• Work to be completed:
Every record must be restated exactly as written.

# # # # # # #

-- ==== Sys2Proof/Machine/Timing.lean ====
section
/-! DEFINITION. The timing configurator (42_timing.md): the clock divider and the fast-mode half periods. -/

namespace Sys2Proof.Machine

/-- The timing registers of a controller (10_state.md R43). -/
structure Timing where
  targetHz   : Word
  divLo      : Byte
  divHi      : Byte
  fastEn     : Bool
  tLow       : Half
  tHigh      : Half
  timingWarn : Bool
  deriving DecidableEq, Repr, Inhabited

/-- What `program_timing` answers (42_timing.md R217): nothing to write, a calibrated pair, or the divider value with
the fallback warning. -/
inductive TimingResult where
  | invalid
  | calibrated (tLow tHigh : Half)
  | divider (d : Half) (warn : Bool)
  deriving DecidableEq, Repr

/-- A target over 100 kHz is fast (42_timing.md R211). -/
def isFast (target : Word) : Bool := decide (100000 < target.toNat)

/-- The divider value, exact on naturals and rounded toward zero (42_timing.md R212). -/
def dividerValue (clock target : Word) : Nat := clock.toNat / (4 * target.toNat)

/-- FAST_CAL_TABLE at a pair of frequencies (00_scope.md R11; log 20). -/
def calibration (table : List CalEntry) (clock target : Word) : Option CalEntry :=
  table.find? (fun e => decide (e.clock = clock ∧ e.target = target))

/-- The divider path (42_timing.md R213, R215, R216). -/
def programDivider (clock target : Word) : TimingResult :=
  if dividerValue clock target = 0 ∨ 0xFFFF < dividerValue clock target then .invalid
  else .divider (BitVec.ofNat 16 (dividerValue clock target)) (isFast target)

/-- `program_timing(clock, target)` (42_timing.md R217). -/
def programTiming (table : List CalEntry) (clock target : Word) : TimingResult :=
  if target = 0 then .invalid
  else if isFast target then
    match calibration table clock target with
    | some e => .calibrated e.tLow e.tHigh
    | none => programDivider clock target
  else programDivider clock target

/-- The fields a result writes (42_timing.md R213 to R217); the others keep their values. -/
def TimingResult.write (r : TimingResult) (t : Timing) : Timing :=
  match r with
  | .invalid => t
  | .calibrated tl th => { t with tLow := tl, tHigh := th, fastEn := true, timingWarn := false }
  | .divider d warn =>
    { t with divLo := d.extractLsb' 0 8, divHi := d.extractLsb' 8 8, fastEn := false, timingWarn := warn }

/-- The result is Ok: something was programmed. -/
def TimingResult.isOk (r : TimingResult) : Bool :=
  match r with
  | .invalid => false
  | .calibrated .. | .divider .. => true

/-- A fallback logs TIMING_FALLBACK (42_timing.md R215). -/
def TimingResult.logs (r : TimingResult) : Bool :=
  match r with
  | .invalid | .calibrated .. => false
  | .divider _ warn => warn

/-- The timing registers before initialisation programs them (42_timing.md R220). -/
def Timing.unprogrammed (target : Word) : Timing where
  targetHz := target
  divLo := 0
  divHi := 0
  fastEn := false
  tLow := 0
  tHigh := 0
  timingWarn := false

end Sys2Proof.Machine
end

# # # # # # #

• Output for this task:
-- ==== Sys2Proof/Machine/Timing.lean ====
section
/-! DEFINITION. The timing configurator (42_timing.md): the clock divider and the fast-mode half periods. -/

namespace Sys2Proof.Machine

/-- The timing registers of a controller (10_state.md R43). -/
structure Timing where
  targetHz   : Word
  divLo      : Byte
  divHi      : Byte
  fastEn     : Bool
  tLow       : Half
  tHigh      : Half
  timingWarn : Bool
  deriving DecidableEq, Repr, Inhabited

/-- What `program_timing` answers (42_timing.md R217): nothing to write, a calibrated pair, or the divider value with
the fallback warning. -/
inductive TimingResult where
  | invalid
  | calibrated (tLow tHigh : Half)
  | divider (d : Half) (warn : Bool)
  deriving DecidableEq, Repr

/-- A target over 100 kHz is fast (42_timing.md R211). -/
def isFast (target : Word) : Bool := decide (100000 < target.toNat)

/-- The divider value, exact on naturals and rounded toward zero (42_timing.md R212). -/
def dividerValue (clock target : Word) : Nat := clock.toNat / (4 * target.toNat)

/-- FAST_CAL_TABLE at a pair of frequencies (00_scope.md R11; log 20). -/
def calibration (table : List CalEntry) (clock target : Word) : Option CalEntry :=
  table.find? (fun e => decide (e.clock = clock ∧ e.target = target))

/-- The divider path (42_timing.md R213, R215, R216). -/
def programDivider (clock target : Word) : TimingResult :=
  if dividerValue clock target = 0 ∨ 0xFFFF < dividerValue clock target then .invalid
  else .divider (BitVec.ofNat 16 (dividerValue clock target)) (isFast target)

/-- `program_timing(clock, target)` (42_timing.md R217). -/
def programTiming (table : List CalEntry) (clock target : Word) : TimingResult :=
  if target = 0 then .invalid
  else if isFast target then
    match calibration table clock target with
    | some e => .calibrated e.tLow e.tHigh
    | none => programDivider clock target
  else programDivider clock target

/-- The fields a result writes (42_timing.md R213 to R217); the others keep their values. -/
def TimingResult.write (r : TimingResult) (t : Timing) : Timing :=
  match r with
  | .invalid => t
  | .calibrated tl th => { t with tLow := tl, tHigh := th, fastEn := true, timingWarn := false }
  | .divider d warn =>
    { t with divLo := d.extractLsb' 0 8, divHi := d.extractLsb' 8 8, fastEn := false, timingWarn := warn }

/-- The result is Ok: something was programmed. -/
def TimingResult.isOk (r : TimingResult) : Bool :=
  match r with
  | .invalid => false
  | .calibrated .. | .divider .. => true

/-- A fallback logs TIMING_FALLBACK (42_timing.md R215). -/
def TimingResult.logs (r : TimingResult) : Bool :=
  match r with
  | .invalid | .calibrated .. => false
  | .divider _ warn => warn

/-- The timing registers before initialisation programs them (42_timing.md R220). -/
def Timing.unprogrammed (target : Word) : Timing where
  targetHz := target
  divLo := 0
  divHi := 0
  fastEn := false
  tLow := 0
  tHigh := 0
  timingWarn := false

end Sys2Proof.Machine
end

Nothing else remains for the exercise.